Шаг за шагом, они приближались к своей цели, пока не вышли на край небольшой полянки. Здесь, деревья расступались, открывая небу гигантские насаждения папоротников. Эти растения в несколько метров высотой, часто встречались и в лесу, отвоёвывая у вековых деревьев место для жизни, но здесь их собралось просто несметное количество. Кроме того, на их удачу получалось так, что вся полянка оказалась у них как на ладони. Она была не ровной, забирала сильно в гору, а они как раз подошли с ее нижнего края и теперь обладали шикарным обзором, который им сразу же пришелся кстати.

Рядом с центром поляны, на участке с помятыми, до совершенно жалкого состояния, папоротниками, возились две человеческие фигурки. Видимо, кто-то из них и был нужным им волшебником. Присмотревшись получше, Уриэль сделал для себя два вывода. «Возилась» всего одна фигура, второй оказался тот самый пропавший охотник, который сейчас, кажется, подвергался вивисекции. А второй фигурой, действительно. оказался разыскиваемый маг. Только вот был он вовсе не человеком! Обнаружение этого факта заставило Уриэля сдавленного охнуть.

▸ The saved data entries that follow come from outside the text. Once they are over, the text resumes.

-- ==== Sys2Proof/Machine/Step.lean ====
section
/-! DEFINITION. One step of the block: the command at the front of the queue is carried out on the rest. -/

namespace Sys2Proof.Machine

/-- Take the command at the front of the queue and carry it out with the queue's rest; an empty queue idles (log entry
3). -/
def step (s : State) : Host.Outcome State Fault Refusal :=
  match s.pending with
  | [] => .next s
  | c :: rest => exec c { s with pending := rest }

/-- `s` with the command that a word spells put at the front of its queue; no word spells one. -/
def State.withFetchWord (s : State) (nbits w : Nat) : State :=
  match decodeTableWord nbits w with
  | some c => { s with pending := c :: s.pending }
  | none => s

end Sys2Proof.Machine
end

- Варвар! – Заключил Спек со странной интонацией. Было похоже, что он восхищается редким зверем. Посмотреть действительно было на что. Фигура была весьма похожа на человеческую, отличаясь лишь в деталях. Более высокой рост, два с небольшим метра, тонкие, болезненно выглядевшие шея, кисти и щиколотки, видневшиеся из-под просторной одежды. Кожа имела коричневый оттенок и казалась в разы грубее человеческой. Волосы на голове напоминали шерсть дикого зверя. Лица они не видели, варвар был обращен к ним спиной.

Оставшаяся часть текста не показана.